So the good news is the overall performance of the Triax is improved in several key areas. The bad news is the Triax weight goes from 190(ish) to 230(ish). 

Jim and I will revisit the pricing structure on the Triax once all the Pre-orders are shipped. Our costs have gone up quite a bit due to the new driver design and as much as I hate to say it...there could be a price increase in the near future.

Tom V.
Power Sound Audio


----------



## Saturn94 (Jun 8, 2013)

Tom V. said:


> .......The bad news is the Triax weight goes from 190(ish) to 230(ish).....


:thud:

Is this thing going to come with an anti gravity pad so I can get it in place? :laugh:

Time to start working out to prepare.... :flex:


----------



## Mike0206 (Jul 14, 2013)

Tom V. said:


> A bit better in several areas---which shouldn't be a surprise as it costs(and weighs) 50-60% more.
> 
> 
> So the good news is the overall performance of the Triax is improved in several key areas. The bad news is the Triax weight goes from 190(ish) to 230(ish).
> ...


The price increase is totally understandable. It's nice to hear the performance has increased as well not that it needed to lol! The person who wins the giveaway will be very fortunate to say the least. When I do get the funds together to purchase a sub, PSA is at the top of my list! Don't know that I could ever afford a triax but I would love to get a xv30 or xs30 and maybe another one later on down the road. Once again thanks for the update!


----------



## Tom V. (Jul 12, 2012)

*Re: Power Sound Audio Triax Giveaway Qualification Thread*



jamesfrazier said:


> Throw me in, and good luck to all who entered.



Have a crane ready...

Also, we look to have 14-16 XV30s (I believe most/all are the down firing versions) either here now or in transit as part of our Triax trade-up offer.

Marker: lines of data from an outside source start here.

/-! ### Elements after a write: the first cell with that index, else the old element -/

theorem State.pixAt_writePix (s : State) (c : List (Nat × Byte)) (i : Nat) :
    (s.writePix c).pixAt i = (Mem.get? c i).getD (s.pixAt i) := by
  simp only [State.pixAt, State.writePix, Mem.readOr, Mem.get?_writeAll]
  cases Mem.get? c i <;> rfl

theorem State.element_writePix (s : State) (c : List (Nat × Byte)) {sp : Space} (h : sp ≠ .pix)
    (i : Nat) : (s.writePix c).element sp i = s.element sp i := by
  cases sp <;> first | rfl | exact absurd rfl h

@[simp] theorem State.getX_writePix (s : State) (c : List (Nat × Byte)) (r : RegNum) :
    (s.writePix c).getX r = s.getX r := rfl

theorem State.SpacesOk.writePix {s : State} (h : s.SpacesOk) {c : List (Nat × Byte)}
    (hc : ∀ a ∈ c, a.1 < s.cfg.pixSize) : (s.writePix c).SpacesOk :=
  { h with pix := Mem.wf_writeAll hc h.pix }

theorem State.symAt_writeSym (s : State) (c : List (Nat × Byte)) (i : Nat) :
    (s.writeSym c).symAt i = (Mem.get? c i).getD (s.symAt i) := by
  simp only [State.symAt, State.writeSym, Mem.readOr, Mem.get?_writeAll]
  cases Mem.get? c i <;> rfl

theorem State.element_writeSym (s : State) (c : List (Nat × Byte)) {sp : Space} (h : sp ≠ .sym)
    (i : Nat) : (s.writeSym c).element sp i = s.element sp i := by
  cases sp <;> first | rfl | exact absurd rfl h

@[simp] theorem State.getX_writeSym (s : State) (c : List (Nat × Byte)) (r : RegNum) :
    (s.writeSym c).getX r = s.getX r := rfl

theorem State.SpacesOk.writeSym {s : State} (h : s.SpacesOk) {c : List (Nat × Byte)}
    (hc : ∀ a ∈ c, a.1 < s.cfg.symSize) : (s.writeSym c).SpacesOk :=
  { h with sym := Mem.wf_writeAll hc h.sym }

theorem State.bitAt_writeBit (s : State) (c : List (Nat × Bit)) (i : Nat) :
    (s.writeBit c).bitAt i = (Mem.get? c i).getD (s.bitAt i) := by
  simp only [State.bitAt, State.writeBit, Mem.readOr, Mem.get?_writeAll]
  cases Mem.get? c i <;> rfl

theorem State.element_writeBit (s : State) (c : List (Nat × Bit)) {sp : Space} (h : sp ≠ .bit)
    (i : Nat) : (s.writeBit c).element sp i = s.element sp i := by
  cases sp <;> first | rfl | exact absurd rfl h

@[simp] theorem State.getX_writeBit (s : State) (c : List (Nat × Bit)) (r : RegNum) :
    (s.writeBit c).getX r = s.getX r := rfl

theorem State.SpacesOk.writeBit {s : State} (h : s.SpacesOk) {c : List (Nat × Bit)}
    (hc : ∀ a ∈ c, a.1 < s.cfg.bitSize) : (s.writeBit c).SpacesOk :=
  { h with bit := Mem.wf_writeAll hc h.bit }

theorem State.msgAt_writeMsg (s : State) (c : List (Nat × Half)) (i : Nat) :
    (s.writeMsg c).msgAt i = (Mem.get? c i).getD (s.msgAt i) := by
  simp only [State.msgAt, State.writeMsg, Mem.readOr, Mem.get?_writeAll]
  cases Mem.get? c i <;> rfl

theorem State.element_writeMsg (s : State) (c : List (Nat × Half)) {sp : Space} (h : sp ≠ .msg)
    (i : Nat) : (s.writeMsg c).element sp i = s.element sp i := by
  cases sp <;> first | rfl | exact absurd rfl h

@[simp] theorem State.getX_writeMsg (s : State) (c : List (Nat × Half)) (r : RegNum) :
    (s.writeMsg c).getX r = s.getX r := rfl

theorem State.SpacesOk.writeMsg {s : State} (h : s.SpacesOk) {c : List (Nat × Half)}
    (hc : ∀ a ∈ c, a.1 < s.cfg.msgSize) : (s.writeMsg c).SpacesOk :=
  { h with msg := Mem.wf_writeAll hc h.msg }

theorem State.permAt_writePerm (s : State) (c : List (Nat × Word)) (i : Nat) :
    (s.writePerm c).permAt i = (Mem.get? c i).getD (s.permAt i) := by
  simp only [State.permAt, State.writePerm, Mem.readOr, Mem.get?_writeAll]
  cases Mem.get? c i <;> rfl

theorem State.element_writePerm (s : State) (c : List (Nat × Word)) {sp : Space} (h : sp ≠ .perm)
    (i : Nat) : (s.writePerm c).element sp i = s.element sp i := by
  cases sp <;> first | rfl | exact absurd rfl h

@[simp] theorem State.getX_writePerm (s : State) (c : List (Nat × Word)) (r : RegNum) :
    (s.writePerm c).getX r = s.getX r := rfl

theorem State.SpacesOk.writePerm {s : State} (h : s.SpacesOk) {c : List (Nat × Word)}
    (hc : ∀ a ∈ c, a.1 < s.cfg.permSize) : (s.writePerm c).SpacesOk :=
  { h with perm := Mem.wf_writeAll hc h.perm }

We are planning on $1249 each for these. Everything is the same(30 day trial period, shipping included, etc) except these will have a 4 year warranty instead of 5 years. We'll work up a bit of a discount for 2(or more) too. First come, first served on these. No "waiting list". Just email me [email protected] and I'll handle the order process for you. Thanks!

Tom V.
Power Sound Audio


----------



## Mike0206 (Jul 14, 2013)

Awesome news Tom! If those who are entered in the giveaway don't win the triax then there seems to be quite an abundance of the xv30's to choose from at a good price. Will there be any b stock xs30's coming in on that trade up program?


----------



## Tom V. (Jul 12, 2012)

Mike0206 said:


> Awesome news Tom! If those who are entered in the giveaway don't win the triax then there seems to be quite an abundance of the xv30's to choose from at a good price. Will there be any b stock xs30's coming in on that trade up program?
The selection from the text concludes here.